=== TASK DETAILS ===
The response should hold each line from the entries below where "encodeImages" is found.

=== MATERIAL FOR THIS EXERCISE ===
-- ==== Sys2Proof/Word.lean ====
section
/-! DEFINITION. The widths the spec settles (R9 of 00_scope.md, R60 of 30_encoding.md). -/

namespace Sys2Proof

/-- An 8-bit value: a file byte, a raster sample, a register address (R9, R12). -/
abbrev Byte := BitVec 8

/-- A 16-bit value: an image width or height (R65). -/
abbrev Half := BitVec 16

/-- A 32-bit value: a command word, a write-data word, a register, a sequence number (R9, R19, R60). -/
abbrev Word := BitVec 32

/-- A 64-bit value: a stream identifier, a file length, a declared size (R9). -/
abbrev DWord := BitVec 64

/-- One image: its raster samples in row-major order (R16). -/
abbrev Image := List Byte

end Sys2Proof
end

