-- ==== Sys2Proof/Machine/Codec.lean ====
section
/-! DEFINITION. The pure functions of 40_codec_framing.md: the bit codec, framing, chunks and headers, the reference
encoder and the reference reassembler. All arithmetic is on unbounded naturals and exact (R99). -/

namespace Sys2Proof.Machine

/-! ## Big-endian integers -/

/-- `be_n(v)`: the `n` bytes of `v`, most significant first (R14). -/
def beBytes (n v : Nat) : List Byte :=
  (List.range n).map fun i => BitVec.ofNat 8 (v / 256 ^ (n - 1 - i))

/-- `from_be(bs)`, the sum of `bs[i] * 256^(|bs|-1-i)` (R14). -/
def fromBe : List Byte → Nat
  | [] => 0
  | b :: bs => b.toNat * 256 ^ bs.length + fromBe bs

/-- `zeros(n)` (R12). -/
def zeroBytes (n : Nat) : List Byte := List.replicate n 0

/-- `range1(K)`, the naturals 1 to `K` (R12). -/
def rangeFromOne (k : Nat) : List Nat := (List.range k).map (· + 1)

/-! ## The bit codec -/

/-- `sampleToBits`, most significant bit first (R82). -/
def sampleToBits (b : Byte) : List Bool :=
  [b.getLsbD 7, b.getLsbD 6, b.getLsbD 5, b.getLsbD 4, b.getLsbD 3, b.getLsbD 2, b.getLsbD 1, b.getLsbD 0]

/-- `bytesToBits` (R80, R40). -/
def bytesToBits (bs : List Byte) : List Bool := bs.flatMap sampleToBits

/-- The natural number a bit list spells, most significant bit first. -/
def natOfBits (bits : List Bool) : Nat := bits.foldl (fun acc b => 2 * acc + b.toNat) 0

/-- `bitsToSample`: 1 to 8 bits, right-padded with zero bits; no result for any other number of bits (R81, I9;
notes/assumptions/8.md). -/
def bitsToSample (bits : List Bool) : Option Byte :=
  if 1 ≤ bits.length ∧ bits.length ≤ 8 then
    some (BitVec.ofNat 8 (natOfBits (bits ++ List.replicate (8 - bits.length) false)))
  else none

/-- Group `g` of 8 bits (R83). -/
def bitGroup (bits : List Bool) (g : Nat) : List Bool := (bits.drop (8 * g)).take 8

/-- `bitsToBytes`: groups of 8 packed one after another (R83). No group below the count is empty, so none is left out. -/
def bitsToBytes (bits : List Bool) : List Byte :=
  (List.range (ceilDiv bits.length 8)).filterMap fun g => bitsToSample (bitGroup bits g)

/-- Stream bit `j` of a byte list, `bs[j / 8][7 - (j mod 8)]` (R13, R40). -/
def streamBit (bs : List Byte) (j : Nat) : Option Bool :=
  (bs[j / 8]?).map fun b => b.getLsbD (7 - j % 8)

/-! ## Size-prefixed framing -/

/-- `frame(file) = be_8(|file|) ++ file` (R84, R42). -/
def frame (file : List Byte) : List Byte := beBytes 8 file.length ++ file

/-- `unframe`: the declared size and the payload, or `MalformedStream` below 8 bytes (R85). -/
def unframe (fb : List Byte) : Except ErrorCode (DWord × List Byte) :=
  if fb.length < 8 then .error .malformedStream
  else .ok (BitVec.ofNat 64 (fromBe (fb.take 8)), fb.drop 8)

/-- `truncate`: the first `declaredSize` bytes, or `TruncationError` when there are fewer (R86). -/
def truncate (payload : List Byte) (declaredSize : DWord) : Except ErrorCode (List Byte) :=
  if payload.length < declaredSize.toNat then .error .truncationError
  else .ok (payload.take declaredSize.toNat)

/-! ## Chunks, headers and images -/

/-- `totalImages(L) = ceil((8 + L) / P)` (R87, C2). -/
def totalImages (p : Params) (len : Nat) : Nat := ceilDiv (8 + len) (chunkBytes p)

/-- `chunk(F, i)`, `i` from 1: framed bytes `(i-1)*P` to `i*P`, zero-padded to `P` bytes (R88, C1). -/
def chunk (p : Params) (f : List Byte) (i : Nat) : List Byte :=
  let c := (f.drop ((i - 1) * chunkBytes p)).take (chunkBytes p)
  c ++ zeroBytes (chunkBytes p - c.length)

/-- `header(streamId, seq) = be_8(streamId) ++ be_4(seq)` (R89, R41, R43). -/
def header (id : DWord) (seq : Word) : List Byte := beBytes 8 id.toNat ++ beBytes 4 seq.toNat

/-- `image(streamId, seq, c) = header(streamId, seq) ++ c` (R90, R43). -/
def image (id : DWord) (seq : Word) (c : List Byte) : Image := header id seq ++ c

/-- `encodeImages`, the reference encoder (R91). -/
def encodeImages (p : Params) (id : DWord) (file : List Byte) : Except ErrorCode (List Image) :=
  if totalImages p file.length > maxSequence then .error .capacityOverflow
  else .ok ((rangeFromOne (totalImages p file.length)).map fun i =>
    image id (BitVec.ofNat 32 i) (chunk p (frame file) i))

/-- `parseImage`: identifier, sequence number and chunk of an image (R92). -/
def parseImage (img : Image) : DWord × Word × List Byte :=
  (BitVec.ofNat 64 (fromBe (img.take 8)), BitVec.ofNat 32 (fromBe ((img.drop 8).take 4)), img.drop 12)

/-! ## Reassembly -/

/-- Put a number into an ascending list at its place. -/
def insertAscending (x : Nat) : List Nat → List Nat
  | [] => [x]
  | y :: ys => if x ≤ y then x :: y :: ys else y :: insertAscending x ys

/-- `sort(xs)`: naturals ascending (R12). -/
def sortAscending : List Nat → List Nat
  | [] => []
  | x :: xs => insertAscending x (sortAscending xs)

/-- `seqIntegrity(seqs)`: the sorted numbers are `1 .. K` (R93). -/
def seqIntegrity (seqs : List Word) : Bool :=
  sortAscending (seqs.map BitVec.toNat) == rangeFromOne seqs.length

/-- `c_j`: the chunk of the pair whose sequence number is `j` (R94), empty when there is none. -/
def chunkNumbered (pairs : List (Word × List Byte)) (j : Nat) : List Byte :=
  match pairs.find? fun sc => sc.1.toNat == j with
  | some sc => sc.2
  | none => []

/-- `decodeImages`, the reference reassembler, its checks in the source's order (R94). -/
def decodeImages (pairs : List (Word × List Byte)) : Except ErrorCode (List Byte) :=
  if pairs.length = 0 then .error .emptySequence
  else if seqIntegrity (pairs.map Prod.fst) = false then .error .sequenceIntegrityError
  else
    match unframe ((rangeFromOne pairs.length).flatMap (chunkNumbered pairs)) with
    | .error e => .error e
    | .ok (size, payload) => truncate payload size

end Sys2Proof.Machine
end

=== TASK SOLUTION ===
/-- `encodeImages`, the reference encoder (R91). -/
def encodeImages (p : Params) (id : DWord) (file : List Byte) : Except ErrorCode (List Image) :=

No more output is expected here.